Acho melhor esperar alguém de Portugal que poderia traduzir melhor, pois me parece que eles tem IVA.


----------



## grisauco

MariBR said:


> No Brasil, não temos IVA. A tradução para o português brasileiro seria Imposto sobre o Valor Agregado.
> 
> O que temos é a não-cumulatividade de dois impostos: IPI (imposto sobre produtos industrializados) e o ICMS (imposto sobre a circulação de mercadorias e serviços). A tributação sobre o valor agregado é confundida com a não cumulatividade, mas são conceitos um pouquinho diferentes.
> 
> Acho melhor esperar alguém de Portugal que poderia traduzir melhor, pois me parece que eles tem IVA.


  Podrá ser:   Imposto sobre o Valor Agregado, Contribuinte Não Cadastrado???
Gracias!!!!!!


----------



## Vanda

grisauco said:


> Podrá ser:   Imposto sobre o Valor Agregado, Contribuinte Não Cadastrado


----------



## grisauco

Vanda, você acha que faz sentido então colocar assim:   Imposto sobre o Valor Agregado, Contribuinte Não Cadastrado?


----------



## Vanda

Sim, se for num formulário: 
 IVA: Contribuinte não cadastrado


----------



## MariBR

Poxa, errei ali em cima!

Falamos *Imposto sobre Valor Agregado* (sem aquele "o")! 

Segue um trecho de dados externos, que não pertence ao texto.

-- ==== Sys2Proof/Machine/Legal.lean ====
section
/-! DEFINITION. Which words and which prefixed pairs are instructions (R23, R24, R26 to R29, R34, R100, R101, R105, and the entries
of the instruction chapters). -/

namespace Sys2Proof

/-! ## Conditions on fields -/

def even (r : BitVec 7) : Bool := !r.getLsbD 0
def even8 (r : BitVec 8) : Bool := !r.getLsbD 0
def quad (r : BitVec 7) : Bool := decide (r.toNat % 4 = 0)
/-- R181: a shape, and runs of A and B registers within v127. -/
def shapeLegal (sh : BitVec 3) (x : BitVec 5) (y : BitVec 6) : Bool :=
  decide (sh.toNat ≤ 4 ∧ (sh.toNat ∈ [1, 3, 4] → x.toNat ≤ 30) ∧ 2 * y.toNat + (if sh.toNat ∈ [1, 2, 4] then 8 else 4) ≤ 128)
/-- R192: the registers that ARES writes. -/
def resolveRegs (f : Nat) : Nat := if f ∈ [0, 5] then 8 else if f ∈ [1, 2] then 4 else if f = 7 then 1 else 2
/-- R192, R195: the bytes of a row in a value mode. -/
def rowBytes (f : Nat) : Nat := 4 * resolveRegs f
/-- R179, R180: legal codes, pairs and SM. -/
def mfmtLegal (i : BitVec 10) : Bool :=
  let a := (i.extractLsb' 0 4).toNat
  let b := (i.extractLsb' 4 4).toNat
  decide ((a = 0 ∧ b = 0) ∨ (1 ≤ a ∧ a ≤ 4 ∧ 1 ≤ b ∧ b ≤ 4) ∨ (a = 5 ∧ b = 5) ∨ (6 ≤ a ∧ a ≤ 7 ∧ 6 ≤ b ∧ b ≤ 7)) &&
    (!i.getLsbD 8 || decide (a ≤ 4))
/-- R223. -/
def barLegal (e : BitVec 3) (b : BitVec 7) (z : BitVec 5) : Bool :=
  if e = 2 then !z.getLsbD 4 && b == 0 else decide (3 ≤ e.toNat ∧ e.toNat ≤ 6 ∧ b.toNat < 8)
def wideScope (e : BitVec 3) : Bool := decide (2 ≤ e.toNat ∧ e.toNat ≤ 6)
def rowsLegal (m : BitVec 14) : Bool := decide (1 ≤ m.toNat ∧ m.toNat ≤ 8191)
/-- R133: a float format, and an even register for a 64-bit integer. -/
def convLegal (sh : BitVec 4) (r : BitVec 7) : Bool := decide (sh.toNat % 4 ≠ 3) && (!sh.getLsbD 3 || even r)
/-- R135: elements of a packed value. -/
def unpkCount (sh : Nat) : Nat := if sh ∈ [0, 1, 10, 11] then 2 else if sh = 6 then 8 else 4

/-! ## The rules of one instruction -/

/-- What prefix field X may hold (R26, R29 and the entries). -/
inductive Ext
  | zero
  | lea
  | imm
  | low8
  | elem (n : Nat)
  | load
  | store
  | hint
  | atomic
  | scale
  | bytes
  | anchor (zero : Bool)
  | pitch (row : Nat)
  deriving DecidableEq, Repr
/-- Whether source B may be a uniform register: not, one register or a pair; the B field must then be 0 (R26). -/
inductive Uniform
  | no
  | one (b : BitVec 7)
  | pair (b : BitVec 7)
  deriving DecidableEq, Repr

/-- The rules of one instruction: its own fields, and what a prefix before it may hold. -/
structure Rules where
  own : Bool := true
  prefixable : Bool := false
  pred : Bool := true
  rounds : Bool := false
  zero : Bool := false
  third : Bool := false
  uniform : Uniform := .no
  ext : Ext := .zero
  /-- R186: it always carries a prefix -/
  needs : Bool := false
  /-- R33: only an address program executes it -/
  flint : Bool := false
  deriving DecidableEq, Repr
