-- ==== Sys2Proof/Certificates/Slice0/Obligations.lean ====
section
/-! DEFINITION. The statements for the provers, and the terms in which they say what an instruction does. -/

namespace Sys2Proof.Claim
open Sys2Proof.Machine

/-! ## Encoding -/

/-- R32: the operation values that no instruction of a class has. -/
def unassigned (w : BitVec 32) : Bool :=
  let op := (w.extractLsb' 22 5).toNat
  match (w.extractLsb' 27 4).toNat with
  | 0x0 => false
  | 0x1 => decide (26 ≤ op)
  | 0x2 => decide (15 ≤ op)
  | 0x3 => decide (20 ≤ op)
  | 0x4 => decide (29 ≤ op)
  | 0x5 => decide (12 ≤ op)
  | 0x6 => decide (20 ≤ op)
  | 0x7 => op == 15 || decide (29 ≤ op)
  | 0x8 => false
  | 0x9 => decide (20 ≤ op)
  | 0xA => decide (14 ≤ op)
  | 0xB => decide (17 ≤ op)
  | 0xC => decide (19 ≤ op)
  | 0xD => decide (15 ≤ op)
  | 0xE => false
  | _ => true

/-- Words written out from the encodings of the spec (R16, R21, R32, R128 and the worked examples), with what they stand for. -/
noncomputable def specWords : List (BitVec 32 × Instr) := [
  (0b0_0000_00000_0_0000001_0000010_0000011, .iadd 0 0 1 2 3),
  (0b0_0000_00101_1_0000100_0000101_0000110, .imad 0 1 4 5 6),
  (0b0_0000_11000_0_0000001_0000010_0000000, .bitopPopc 0 0 1 2),
  (0b0_0001_00011_0_0000001_0000010_0000011, .ffma 0 0 1 2 3),
  (0b0_0010_00000_0000010_0000001_00000100, .iaddi 0 2 1 4),
  (0b0_0011_00000_00000001_00000010_000011, .wadd 0 1 2 3),
  (0b0_0011_01100_00000110_00000001100100, .wli 0 6 100),
  (0b0_0100_00000_0_0000001_0000010_0000011, .shflIdx 0 0 1 2 3),
  (0b0_0101_00000_0000_111111111111111110, .bra 0 (-2)),
  (0b0_0110_00100_0010_0000101_0000110_0111, .ldB32 0 2 5 6 7),
  (0b0_0110_01001_0010_0000101_0000110_0111, .stB32 0 2 5 6 7),
  (0b0_0111_00000_0010_0000101_0000110_0111, .atomAdd32 0 2 5 6 7),
  (0b0_0111_10000_0010_0000101_0000110_0111, .atomAdd64 0 2 5 6 7),
  (0b0_1000_0000_0010_010_00100_00010_001000, .mma 0 2 2 4 2 8),
  (0b0_1001_0000_0000_000_00001_00010_000011, .edge 0 0 1 2 3),
  (0b0_1010_00011_010_0000011_0000000_00001, .barexp 0 2 3 0 1),
  (0b0_1010_01100_000_00000000000000_00_111, .fenceSc 0 0),
  (0b0_1010_01100_000_00000000000000_00_011, .fenceAr 0 0),
  (0b0_1011_00000_0_0000_0000_0000_0000_00000, .qacq 0 0 0 0),
  (0b0_1100_00000_0000000000000000000000, .nop 0),
  (0b0_1101_00110_0000_0000_0000001_0000010, .rcp 0 0 0 1 2),
  (0b0_1110_0_000_000_0_0000001_0_00000000110, .pfx 0 0 0 0 1 0 6)]

end Sys2Proof.Claim

open Sys2Proof Sys2Proof.Machine

/-- The decoder gives back every instruction that has an encoding, with every field at every value. -/
def Obligations.DecodeEncode : Prop := ∀ (i : Instr) (w : BitVec 32), encode i = some w → decode w = .ok i

/-- A word that decodes to an instruction is the encoding of that instruction and of no other. -/
def Obligations.EncodeDecode : Prop := ∀ (w : BitVec 32) (i : Instr), decode w = .ok i → encode i = some w

/-- R32, R34: the decoder finds an operation value unassigned exactly where the table of R32 has none. -/
def Obligations.UnassignedWords : Prop := ∀ w : BitVec 32, decode w = .error .unassigned ↔ Claim.unassigned w = true

/-- Words of the spec's formats decode to the instructions they stand for. -/
def Obligations.DecodeSpecWords : Prop := ∀ e ∈ Claim.specWords, decode e.1 = .ok e.2
namespace Sys2Proof.Claim
open Sys2Proof.Machine

/-! ## Register results -/

/-- The prefix gives source B as a uniform register (R26). -/
def wsB (s : State) : Option Nat := s.prefix?.bind fun p => if p.ws then some (p.x % 256) else none
/-- A vector source in a lane (R97). -/
def vA (s : State) (r : BitVec 7) (l : Nat) : Word := s.cur.vlane r.toNat l
/-- Source B in a lane: a uniform register under WS (R26). -/
def vB (s : State) (r : BitVec 7) (l : Nat) : Word := match wsB s with
  | some u => s.cur.wreg u
  | none => vA s r l
/-- A 64-bit source B in a lane (R114). -/
def pB (s : State) (r : BitVec 7) (l : Nat) : DWord := match wsB s with
  | some u => s.cur.wpair u
  | none => s.cur.vpair r.toNat l
/-- Operand c in a lane: v(Q) under a prefix, else the destination (R99). -/
def vC (s : State) (d : BitVec 7) (l : Nat) : Word := match s.prefix? with
  | some p => s.cur.vlane p.q l
  | none => vA s d l
/-- The immediate IMM8, or X[10:0]:IMM8 under a prefix (R115), sign-extended and zero-extended. -/
def imm (s : State) (i : BitVec 8) (signed : Bool) : Word := match s.prefix? with
  | some p => if signed then (BitVec.ofNat 11 p.x ++ i).signExtend 32 else (BitVec.ofNat 11 p.x ++ i).setWidth 32
  | none => if signed then i.signExtend 32 else i.setWidth 32
/-- The set bits of a word among the lowest `n`. -/
def bitCount (x : Word) (n : Nat) : Nat := (List.range n).countP fun i => x.getLsbD i
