-- ==== Sys2Proof/Laws/Exec.lean ====
section
/-! SUPPORT. Which meaning each instruction has: one lemma per arm of `exec`, true by definition, so that no proof opens the whole match. -/

namespace Sys2Proof.Machine
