-- ==== Sys2Proof/Laws/State.lean ====
section
/-! SUPPORT. What each update of the state leaves alone: one lemma per field, true by definition. -/

namespace Sys2Proof.Machine

@[simp] theorem State.setWarp_tick (s : State) (w : Nat) (x : Warp) : (s.setWarp w x).tick = s.tick := rfl
@[simp] theorem State.setWarp_nextId (s : State) (w : Nat) (x : Warp) : (s.setWarp w x).nextId = s.nextId := rfl
@[simp] theorem State.setWarp_inputs (s : State) (w : Nat) (x : Warp) : (s.setWarp w x).inputs = s.inputs := rfl
@[simp] theorem State.setWarp_issue (s : State) (w : Nat) (x : Warp) : (s.setWarp w x).issue = s.issue := rfl
@[simp] theorem State.setWarp_wgs (s : State) (w : Nat) (x : Warp) : (s.setWarp w x).wgs = s.wgs := rfl
@[simp] theorem State.setWarp_cores (s : State) (w : Nat) (x : Warp) : (s.setWarp w x).cores = s.cores := rfl
@[simp] theorem State.setWarp_launches (s : State) (w : Nat) (x : Warp) : (s.setWarp w x).launches = s.launches := rfl
@[simp] theorem State.setWarp_flights (s : State) (w : Nat) (x : Warp) : (s.setWarp w x).flights = s.flights := rfl
@[simp] theorem State.setWarp_pins (s : State) (w : Nat) (x : Warp) : (s.setWarp w x).pins = s.pins := rfl
@[simp] theorem State.setWarp_keys (s : State) (w : Nat) (x : Warp) : (s.setWarp w x).keys = s.keys := rfl
@[simp] theorem State.setWarp_seqNext (s : State) (w : Nat) (x : Warp) : (s.setWarp w x).seqNext = s.seqNext := rfl
@[simp] theorem State.setWarp_quiets (s : State) (w : Nat) (x : Warp) : (s.setWarp w x).quiets = s.quiets := rfl
@[simp] theorem State.setWarp_shared (s : State) (w : Nat) (x : Warp) : (s.setWarp w x).shared = s.shared := rfl
@[simp] theorem State.setWarp_trees (s : State) (w : Nat) (x : Warp) : (s.setWarp w x).trees = s.trees := rfl
@[simp] theorem State.setWarp_mem (s : State) (w : Nat) (x : Warp) : (s.setWarp w x).mem = s.mem := rfl
@[simp] theorem State.setWarp_poison (s : State) (w : Nat) (x : Warp) : (s.setWarp w x).poison = s.poison := rfl
@[simp] theorem State.setWarp_hist (s : State) (w : Nat) (x : Warp) : (s.setWarp w x).hist = s.hist := rfl
@[simp] theorem State.setWarp_tlb (s : State) (w : Nat) (x : Warp) : (s.setWarp w x).tlb = s.tlb := rfl
@[simp] theorem State.setWarp_lines (s : State) (w : Nat) (x : Warp) : (s.setWarp w x).lines = s.lines := rfl
@[simp] theorem State.setWarp_armed (s : State) (w : Nat) (x : Warp) : (s.setWarp w x).armed = s.armed := rfl
@[simp] theorem State.setWarp_dev (s : State) (w : Nat) (x : Warp) : (s.setWarp w x).dev = s.dev := rfl

@[simp] theorem State.modWarp_tick (s : State) (w : Nat) (f : Warp → Warp) : (s.modWarp w f).tick = s.tick := rfl
@[simp] theorem State.modWarp_nextId (s : State) (w : Nat) (f : Warp → Warp) : (s.modWarp w f).nextId = s.nextId := rfl
@[simp] theorem State.modWarp_inputs (s : State) (w : Nat) (f : Warp → Warp) : (s.modWarp w f).inputs = s.inputs := rfl
@[simp] theorem State.modWarp_issue (s : State) (w : Nat) (f : Warp → Warp) : (s.modWarp w f).issue = s.issue := rfl
@[simp] theorem State.modWarp_wgs (s : State) (w : Nat) (f : Warp → Warp) : (s.modWarp w f).wgs = s.wgs := rfl
@[simp] theorem State.modWarp_cores (s : State) (w : Nat) (f : Warp → Warp) : (s.modWarp w f).cores = s.cores := rfl
@[simp] theorem State.modWarp_launches (s : State) (w : Nat) (f : Warp → Warp) : (s.modWarp w f).launches = s.launches := rfl
@[simp] theorem State.modWarp_flights (s : State) (w : Nat) (f : Warp → Warp) : (s.modWarp w f).flights = s.flights := rfl
@[simp] theorem State.modWarp_pins (s : State) (w : Nat) (f : Warp → Warp) : (s.modWarp w f).pins = s.pins := rfl
@[simp] theorem State.modWarp_keys (s : State) (w : Nat) (f : Warp → Warp) : (s.modWarp w f).keys = s.keys := rfl
@[simp] theorem State.modWarp_seqNext (s : State) (w : Nat) (f : Warp → Warp) : (s.modWarp w f).seqNext = s.seqNext := rfl
@[simp] theorem State.modWarp_quiets (s : State) (w : Nat) (f : Warp → Warp) : (s.modWarp w f).quiets = s.quiets := rfl
@[simp] theorem State.modWarp_shared (s : State) (w : Nat) (f : Warp → Warp) : (s.modWarp w f).shared = s.shared := rfl
@[simp] theorem State.modWarp_trees (s : State) (w : Nat) (f : Warp → Warp) : (s.modWarp w f).trees = s.trees := rfl
@[simp] theorem State.modWarp_mem (s : State) (w : Nat) (f : Warp → Warp) : (s.modWarp w f).mem = s.mem := rfl
@[simp] theorem State.modWarp_poison (s : State) (w : Nat) (f : Warp → Warp) : (s.modWarp w f).poison = s.poison := rfl
@[simp] theorem State.modWarp_hist (s : State) (w : Nat) (f : Warp → Warp) : (s.modWarp w f).hist = s.hist := rfl
@[simp] theorem State.modWarp_tlb (s : State) (w : Nat) (f : Warp → Warp) : (s.modWarp w f).tlb = s.tlb := rfl
@[simp] theorem State.modWarp_lines (s : State) (w : Nat) (f : Warp → Warp) : (s.modWarp w f).lines = s.lines := rfl
@[simp] theorem State.modWarp_armed (s : State) (w : Nat) (f : Warp → Warp) : (s.modWarp w f).armed = s.armed := rfl
@[simp] theorem State.modWarp_dev (s : State) (w : Nat) (f : Warp → Warp) : (s.modWarp w f).dev = s.dev := rfl

@[simp] theorem State.modCur_tick (s : State) (f : Warp → Warp) : (s.modCur f).tick = s.tick := rfl
@[simp] theorem State.modCur_nextId (s : State) (f : Warp → Warp) : (s.modCur f).nextId = s.nextId := rfl
@[simp] theorem State.modCur_inputs (s : State) (f : Warp → Warp) : (s.modCur f).inputs = s.inputs := rfl
@[simp] theorem State.modCur_issue (s : State) (f : Warp → Warp) : (s.modCur f).issue = s.issue := rfl
@[simp] theorem State.modCur_wgs (s : State) (f : Warp → Warp) : (s.modCur f).wgs = s.wgs := rfl
@[simp] theorem State.modCur_cores (s : State) (f : Warp → Warp) : (s.modCur f).cores = s.cores := rfl
@[simp] theorem State.modCur_launches (s : State) (f : Warp → Warp) : (s.modCur f).launches = s.launches := rfl
@[simp] theorem State.modCur_flights (s : State) (f : Warp → Warp) : (s.modCur f).flights = s.flights := rfl
@[simp] theorem State.modCur_pins (s : State) (f : Warp → Warp) : (s.modCur f).pins = s.pins := rfl
@[simp] theorem State.modCur_keys (s : State) (f : Warp → Warp) : (s.modCur f).keys = s.keys := rfl
@[simp] theorem State.modCur_seqNext (s : State) (f : Warp → Warp) : (s.modCur f).seqNext = s.seqNext := rfl
@[simp] theorem State.modCur_quiets (s : State) (f : Warp → Warp) : (s.modCur f).quiets = s.quiets := rfl
@[simp] theorem State.modCur_shared (s : State) (f : Warp → Warp) : (s.modCur f).shared = s.shared := rfl
@[simp] theorem State.modCur_trees (s : State) (f : Warp → Warp) : (s.modCur f).trees = s.trees := rfl
@[simp] theorem State.modCur_mem (s : State) (f : Warp → Warp) : (s.modCur f).mem = s.mem := rfl
@[simp] theorem State.modCur_poison (s : State) (f : Warp → Warp) : (s.modCur f).poison = s.poison := rfl
@[simp] theorem State.modCur_hist (s : State) (f : Warp → Warp) : (s.modCur f).hist = s.hist := rfl
@[simp] theorem State.modCur_tlb (s : State) (f : Warp → Warp) : (s.modCur f).tlb = s.tlb := rfl
@[simp] theorem State.modCur_lines (s : State) (f : Warp → Warp) : (s.modCur f).lines = s.lines := rfl
@[simp] theorem State.modCur_armed (s : State) (f : Warp → Warp) : (s.modCur f).armed = s.armed := rfl
@[simp] theorem State.modCur_dev (s : State) (f : Warp → Warp) : (s.modCur f).dev = s.dev := rfl
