-- ==== Sys2Proof/Laws/PerInstr.lean ====
section
/-! SUPPORT. One lemma per instruction: its word decodes to it, with every field at every value (R21, R32). -/

set_option linter.unusedSimpArgs false

namespace Sys2Proof.Laws.RoundTrip

/-- The decoder gives back the instruction that a word encodes. -/
def Statement (i : Instr) : Prop := ∀ w, encode i = some w → decode w = .ok i

theorem fld_low {v w : Nat} (x : BitVec v) (y : BitVec w) (lo n : Nat) (h : lo + n ≤ w) :
    (x ++ y).extractLsb' lo n = y.extractLsb' lo n := BitVec.extractLsb'_append_eq_of_add_le h
theorem fld_high {v w : Nat} (x : BitVec v) (y : BitVec w) (lo n : Nat) (h : w ≤ lo) :
    (x ++ y).extractLsb' lo n = x.extractLsb' (lo - w) n := BitVec.extractLsb'_append_eq_of_le h
theorem fld_self {w : Nat} (x : BitVec w) : x.extractLsb' 0 w = x := by simp

theorem decode_0 {w : BitVec 32} (h : fld w 27 4 = 0) : decode w = decodeClass0 w := by unfold decode; rw [h]; rfl
theorem decode_1 {w : BitVec 32} (h : fld w 27 4 = 1) : decode w = decodeClass1 w := by unfold decode; rw [h]; rfl
theorem decode_2 {w : BitVec 32} (h : fld w 27 4 = 2) : decode w = decodeClass2 w := by unfold decode; rw [h]; rfl
theorem decode_3 {w : BitVec 32} (h : fld w 27 4 = 3) : decode w = decodeClass3 w := by unfold decode; rw [h]; rfl
theorem decode_4 {w : BitVec 32} (h : fld w 27 4 = 4) : decode w = decodeClass4 w := by unfold decode; rw [h]; rfl
theorem decode_5 {w : BitVec 32} (h : fld w 27 4 = 5) : decode w = decodeClass5 w := by unfold decode; rw [h]; rfl
theorem decode_6 {w : BitVec 32} (h : fld w 27 4 = 6) : decode w = decodeClass6 w := by unfold decode; rw [h]; rfl
theorem decode_7 {w : BitVec 32} (h : fld w 27 4 = 7) : decode w = decodeClass7 w := by unfold decode; rw [h]; rfl
theorem decode_8 {w : BitVec 32} (h : fld w 27 4 = 8) : decode w = decodeClass8 w := by unfold decode; rw [h]; rfl
theorem decode_9 {w : BitVec 32} (h : fld w 27 4 = 9) : decode w = decodeClass9 w := by unfold decode; rw [h]; rfl
theorem decode_A {w : BitVec 32} (h : fld w 27 4 = 10) : decode w = decodeClassA w := by unfold decode; rw [h]; rfl
theorem decode_B {w : BitVec 32} (h : fld w 27 4 = 11) : decode w = decodeClassB w := by unfold decode; rw [h]; rfl
theorem decode_C {w : BitVec 32} (h : fld w 27 4 = 12) : decode w = decodeClassC w := by unfold decode; rw [h]; rfl
theorem decode_D {w : BitVec 32} (h : fld w 27 4 = 13) : decode w = decodeClassD w := by unfold decode; rw [h]; rfl
theorem decode_E {w : BitVec 32} (h : fld w 27 4 = 14) : decode w = decodeClassE w := by unfold decode; rw [h]; rfl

Tem gente que usa *Imposto sobre Valor Adicionado*. 

Como disse, no Brasil não temos esse tipo de imposto, então, não temos uma tradução única. Pode usar as duas como sinônimos, que vão entender! 

Quanto ao _responsable no inscripto_, seria *contribuinte não cadastrado* (ou *contribuinte não inscrito*) a tradução literal, mas não estou segura em relação ao significado.

Poderia ser isento, não tributado, ou o contribuinte substituído nos casos de  substituição tributária. 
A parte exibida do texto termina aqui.